What are the types of sources of data?
Primary - Collected by an investigator for a specific project
Secondary - Data collected by someone else for another purpose
What do you need to consider when using secondary data?
Conditions the data was taken - where? Why? who was tested?
Limitations to the data? - Lacks control over quality, outdated, definitions and measures
In terms of gathering data, whats a population and whats a sample
Populations - eg., all UK males
Sample - subset of population - representative? Sufficiently large?
what types of sample are there?
Random sampling
Systematic (random) sampling - picking every nth person on a list
Stratified (random) sampling - defining eg., 50% m/f population and random sample from there to ensure its representative
Convenience sampling - easily picking randoms as an initial exploration into idea
Quota sampling - similar to stratified but its judgement that selects appropriate proportions within subset
Snowball sampling - if random
What different types of data are there?
Continuous - Can take any value, infinity to infinity but its measured e.g., time taken in a race
Discrete - Can only take certain values e.g., result of rolling a dice, its counted
What are the different types of average?
Arithmetic mean - standard mean - distorted by outliers
Median - middle number - distorted by existence of outliers
Mode - most frequently occurring number - not distorted
Geometric mean - calculates average rate of change - nth route of the product of N numbers.

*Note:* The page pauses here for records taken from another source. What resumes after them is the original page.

/-! ### Axes without claims -/

/-- What follows an event leaves a claimless axis of a quiet antenna without claims, and where it is, unless it rests on a
bus that is being taken down (R12). -/
theorem State.settle_claimless {v : State} (quiet : v.quiet i.ant) (idle : (v.axis i).claims.any = false)
    (power : (v.axis i).state = .braked → (v.ants.get i.ant).disabling = false) :
    (v.settle.axis i).core = (v.axis i).core ∧ (v.settle.axis i).claims.any = false := by
  have void : ∀ n ∈ v.feed.queue, n.axis = i → v.needVoid n = true := fun n _ own => by
    unfold State.needVoid
    dsimp only
    rw [own, idle]
    rfl
  have rest (t : State) (axis : t.axis i = v.axis i) (free : t.waits i = false) (stow : t.stow = v.stow)
      (ants : t.ants = v.ants) : t.steady i := by
    have quiet' : t.quiet i.ant := by
      unfold State.quiet State.stowOf
      rw [stow]
      exact quiet
    refine ⟨free, ?_⟩
    rw [axis, ants]
    cases e : (v.axis i).state
    case off => exact quiet'
    case braked => exact ⟨quiet', idle, power e⟩
    case torqueUp | holding | braking => exact quiet'.1
    all_goals trivial
  have withdrawn := Still.withdrawVoid v
  have steady := State.steady_withdrawVoid void rest
  have calm := Calm.settleRest v
  refine ⟨(calm.axes i steady).1.trans (withdrawn.core i id), calm.claims i steady (.inl ?_) (withdrawn.claims i id idle)⟩
  exact (State.quiet_congr (withdrawn.stow _)).2 quiet

theorem Answer.finish_claimless (r : Answer) (s : State) (l : Link) (k : Kind) (tag : Byte) (quiet : r.state.quiet i.ant)
    (idle : (r.state.axis i).claims.any = false)
    (power : (r.state.axis i).state = .braked → (r.state.ants.get i.ant).disabling = false) :
    ((r.finish true s l k tag).axis i).core = (r.state.axis i).core
    ∧ ((r.finish true s l k tag).axis i).claims.any = false := by
  have settled := State.settle_claimless (v := r.state.answer l k.code tag r.status r.body) quiet idle power
  have same : (r.finish true s l k tag).axis i = (r.state.answer l k.code tag r.status r.body).settle.axis i :=
    announce_axis ..
  rw [same]
  exact settled

/-! ### A precharge let go (R9) -/

/-- The axis loses its claims and goes OFF where it precharges. -/
def State.offIfCharging (s : State) (i : AxisId) : State :=
  if (s.axis i).state = .precharge then (s.clearClaims i).enterAxis i .off else s

theorem State.offIfCharging_spec (s : State) (i : AxisId) :
    AxisAlone i s (s.offIfCharging i) ∧ ((s.offIfCharging i).ants.get i.ant).power = (s.ants.get i.ant).power
    ∧ ((s.axis i).state = .precharge →
      ((s.offIfCharging i).axis i).state = .off ∧ ((s.offIfCharging i).axis i).claims.any = false) := by
  unfold State.offIfCharging
  split
  next charging =>
    refine ⟨(AxisAlone.modAxis s _).trans (.enterAxis ..), ((Still.enterAxis ..).power _).trans ((Still.clearClaims s i).power _),
      fun _ => ?_⟩
    rw [State.axis_enterAxis, if_pos rfl]
    refine ⟨rfl, ?_⟩
    show ((s.clearClaims i).axis i).claims.any = false
    unfold State.clearClaims
    rw [State.axis_modAxis, if_pos rfl]
    rfl
  next still => exact ⟨.refl s, rfl, fun charging => absurd charging still⟩

theorem State.disable_precharge (charging : (s.ants.get a).bus = .precharge) :
    ((s.disable a).ants.get a).bus = .off ∧ (s.disable a).stow = s.stow
    ∧ ∀ x, (s.axis ⟨a, x⟩).state = .precharge →
      ((s.disable a).axis ⟨a, x⟩).state = .off ∧ ((s.disable a).axis ⟨a, x⟩).claims.any = false := by
  let v := s.modAnt a Antenna.busOff
  have let_go : s.disable a = (v.offIfCharging ⟨a, .az⟩).offIfCharging ⟨a, .el⟩ := by
    unfold State.disable
    rw [charging]
    rfl
  have axis (x : AxisName) : v.axis ⟨a, x⟩ = s.axis ⟨a, x⟩ := (State.axis_modAnt ..).trans (if_pos rfl)
  obtain ⟨alone, power, off⟩ := v.offIfCharging_spec ⟨a, .az⟩
  obtain ⟨alone', power', off'⟩ := (v.offIfCharging ⟨a, .az⟩).offIfCharging_spec ⟨a, .el⟩
  have down : (v.ants.get a).bus = .off := by rw [State.ants_get_modAnt, if_pos rfl]; rfl
  rw [let_go]
  refine ⟨(Antenna.power_bus (power'.trans power)).trans down, ?_, fun x charged => ?_⟩
  · rw [alone'.shape, alone.shape]
    rfl
  · cases x
    · rw [(alone'.away ⟨a, .az⟩ nofun).1]
      exact off (by rw [axis]; exact charged)
    · refine off' ?_
      rw [(alone.away ⟨a, .el⟩ nofun).1, axis]
      exact charged

/-! ### A bus taken down (R12) -/

theorem State.clearClaims_own (s : State) (i : AxisId) : ((s.clearClaims i).axis i).claims.any = false := by
  unfold State.clearClaims
  rw [State.axis_modAxis, if_pos rfl]
  rfl

/-- A deep stop on a ready axis brakes it toward its target, without claims (R15, R18). -/
theorem State.stopAxis_ready {d : StopTarget} (ready : (s.axis i).ready = true) (r : StopReason) (deep : d ≠ .holding) :
    ((s.stopAxis i r d).axis i).state = .braking ∧ ((s.stopAxis i r d).axis i).pendingStop = some ⟨some r, d⟩
    ∧ ((s.stopAxis i r d).axis i).claims.any = false := by
  have core := s.clearClaims_axis i i
  have ready' := (Axis.ready_congr core).trans ready
  have holding := Axis.holding_of_ready ready'
  have confirmed : ((s.clearClaims i).axis i).releaseCheck.isSome = false := by
    unfold Axis.ready at ready'
    rw [Bool.and_eq_true] at ready'
    cases e : ((s.clearClaims i).axis i).releaseCheck
    · rfl
    · rw [e] at ready'; cases ready'.2
  have taken : s.stopAxis i r d = (s.clearClaims i).goBraking i ⟨some r, d⟩ := by
    unfold State.stopAxis
    rw [if_neg deep]
    unfold State.takeStop
    rw [holding]
    dsimp only
    rw [if_neg deep, confirmed, if_neg Bool.false_ne_true]
  rw [taken, State.axis_goBraking_own]
  exact ⟨rfl, rfl, s.clearClaims_own i⟩

/-- An axis at its brake only loses its claims. -/
theorem State.stopAxis_braked {d : StopTarget} (braked : (s.axis i).state = .braked) (r : StopReason) (deep : d ≠ .holding) :
    s.stopAxis i r d = s.clearClaims i := by
  have state := (Axis.core_state (s.clearClaims_axis i i)).trans braked
  unfold State.stopAxis
  rw [if_neg deep]
  unfold State.takeStop
  rw [state]

/-- What an OFF does on an UP bus before its stops. -/
def State.unable (s : State) (a : Ant) : State := s.modAnt a fun v => { v with enable := false }

theorem State.disable_up (up : (s.ants.get a).bus = .up) :
    s.disable a = ((s.unable a).stopAxis ⟨a, .az⟩ .disable .off).stopAxis ⟨a, .el⟩ .disable .off := by
  unfold State.disable
  rw [up]
  rfl

theorem State.unable_axis (s : State) (x : AxisName) : (s.unable a).axis ⟨a, x⟩ = s.axis ⟨a, x⟩ :=
  (State.axis_modAnt ..).trans (if_pos rfl)

theorem State.disable_ready {x : AxisName} (up : (s.ants.get a).bus = .up) (ready : (s.axis ⟨a, x⟩).ready = true) :
    ((s.disable a).axis ⟨a, x⟩).state = .braking ∧ ((s.disable a).axis ⟨a, x⟩).pendingStop = some ⟨some .disable, .off⟩
    ∧ ((s.disable a).axis ⟨a, x⟩).claims.any = false ∧ (s.disable a).stow = s.stow := by
  let v := s.unable a
  have first := AxisAlone.stopAxis (i := ⟨a, .az⟩) v .disable .off
  have second := AxisAlone.stopAxis (i := ⟨a, .el⟩) (v.stopAxis ⟨a, .az⟩ .disable .off) .disable .off
  have stow : (s.disable a).stow = s.stow := by
    rw [State.disable_up up, second.shape, first.shape]
    rfl
  rw [← and_assoc, ← and_assoc, and_assoc (a := _ = AxisState.braking)]
  refine ⟨?_, stow⟩
  rw [State.disable_up up]
  cases x
  · rw [(second.away ⟨a, .az⟩ nofun).1]
    exact State.stopAxis_ready (by rw [State.unable_axis]; exact ready) .disable nofun
  · refine State.stopAxis_ready ?_ .disable nofun
    rw [(first.away ⟨a, .el⟩ nofun).1, State.unable_axis]
    exact ready

/-- With both axes at their brakes, the disable sequence has run its course (R12). -/
theorem State.disable_braked (up : (s.ants.get a).bus = .up) (braked : ∀ x, (s.axis ⟨a, x⟩).state = .braked) :
    ((s.disable a).ants.get a).disabled = true ∧ (s.disable a).stow = s.stow
    ∧ ∀ x, ((s.disable a).axis ⟨a, x⟩).state = .braked ∧ ((s.disable a).axis ⟨a, x⟩).claims.any = false := by
  let v := s.unable a
  let w := v.clearClaims ⟨a, .az⟩
  have az : v.stopAxis ⟨a, .az⟩ .disable .off = w :=
    State.stopAxis_braked (by rw [State.unable_axis]; exact braked .az) .disable nofun
  have rests (x : AxisName) : (w.axis ⟨a, x⟩).state = .braked := by
    rw [Axis.core_state (v.clearClaims_axis ..), State.unable_axis]
    exact braked x
  have el : s.disable a = w.clearClaims ⟨a, .el⟩ := by
    rw [State.disable_up up, az]
    exact State.stopAxis_braked (rests .el) .disable nofun
  have state (x : AxisName) : ((s.disable a).axis ⟨a, x⟩).state = .braked := by
    rw [el, Axis.core_state (w.clearClaims_axis ..)]
    exact rests x
  have power : ((s.disable a).ants.get a).power = (v.ants.get a).power := by
    rw [el]
    exact ((Still.clearClaims w _).power a).trans ((Still.clearClaims v _).power a)
  have set : (v.ants.get a).bus = .up ∧ (v.ants.get a).enable = false := by
    rw [show v.ants.get a = { s.ants.get a with enable := false } from (State.ants_get_modAnt ..).trans (if_pos rfl)]
    exact ⟨up, rfl⟩
  refine ⟨?_, by rw [el]; rfl, fun x => ⟨state x, ?_⟩⟩
  · have disabling : ((s.disable a).ants.get a).disabling = true := by
      rw [Antenna.disabling_eq power, Antenna.disabling, set.1, set.2]
      rfl
    have down (x : AxisName) : ((s.disable a).axis ⟨a, x⟩).state.down = true := by rw [state]; rfl
    unfold Antenna.disabled
    rw [disabling, show ((s.disable a).ants.get a).axes.az.state.down = true from down .az,
      show ((s.disable a).ants.get a).axes.el.state.down = true from down .el]
    rfl
  · rw [el]
    cases x
    · have same : (w.clearClaims ⟨a, .el⟩).axis ⟨a, .az⟩ = w.axis ⟨a, .az⟩ := (State.axis_modAxis ..).trans (if_neg nofun)
      rw [same]
      exact v.clearClaims_own _
    · exact w.clearClaims_own _

/-- Other antennas' ends of disable sequences leave this one's. -/
structure LeavesAnt (a : Ant) (s t : State) : Prop where
  ant : t.ants.get a = s.ants.get a
  stow : t.stowOf a = s.stowOf a
  waits : ∀ j, s.waits j = false → t.waits j = false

What is the geometric mean equation
(1+r1) x (1+r2)…..^ 1/n
What does Standard deviation measure?
Variability around the mean. SD = square root of variance / variance = SD^2
What is the range (in data values)
Difference between highest and lowest value
Interquartile range - define it, first qtile, 2nd qtile and 3rd qtile?
Interquartile = middle 50% of the data set, the difference between 1st and 3rd quartile
First quartile = ‘25th percentile’ - midpoint of lowest value and median
Second quartile = Median
Third quartile = Midpoint between median and highest value
Features of a normal distribution?
What does skew do to central tendency?
Seperates the mean mode and median. Mode at top of data peak, down to mean. Median always between them.
What is regression analysis?
Derivation of an equation in which one of the variables (dependent: Y) can be estimated from the other variables (the independent variables: X) Therefore Y is dependent on X.
What is the least square method?
Calculation of the ‘simple regression line’ (linear bivarate regression line), creating a straight line summarising the relationship between X and Y. The line is derived by minimising the sum of squared errors.
Covariance / pearson correlation equation?
r = Covariance( x, y) / oxoxy ————- o is the stdev sign. Actually quite easy to do… (x, y) are the means of two data sets. Mulitply them by covar and the denominator is the st dev of both data sets.
What is the least square method equation?
Y = a + bx
Explain a correlation coefficient
How well a linear bivarate regression line summarises the data and a measure of how closely related the variants are. Perfect correlation +1, no correlation 0, negative correlation -1 (all perfect correlations.
What is the Indexation equations? - Price Weighted and Market Weighted
Price Weighted - ((£A + £B)/Start Value) x base
Market Weighted - ((£MKTCAPA + £MKTCAPB)/Start Value) x base
start value for price is just the share prices added, for market weighted - price x quantity for A & B.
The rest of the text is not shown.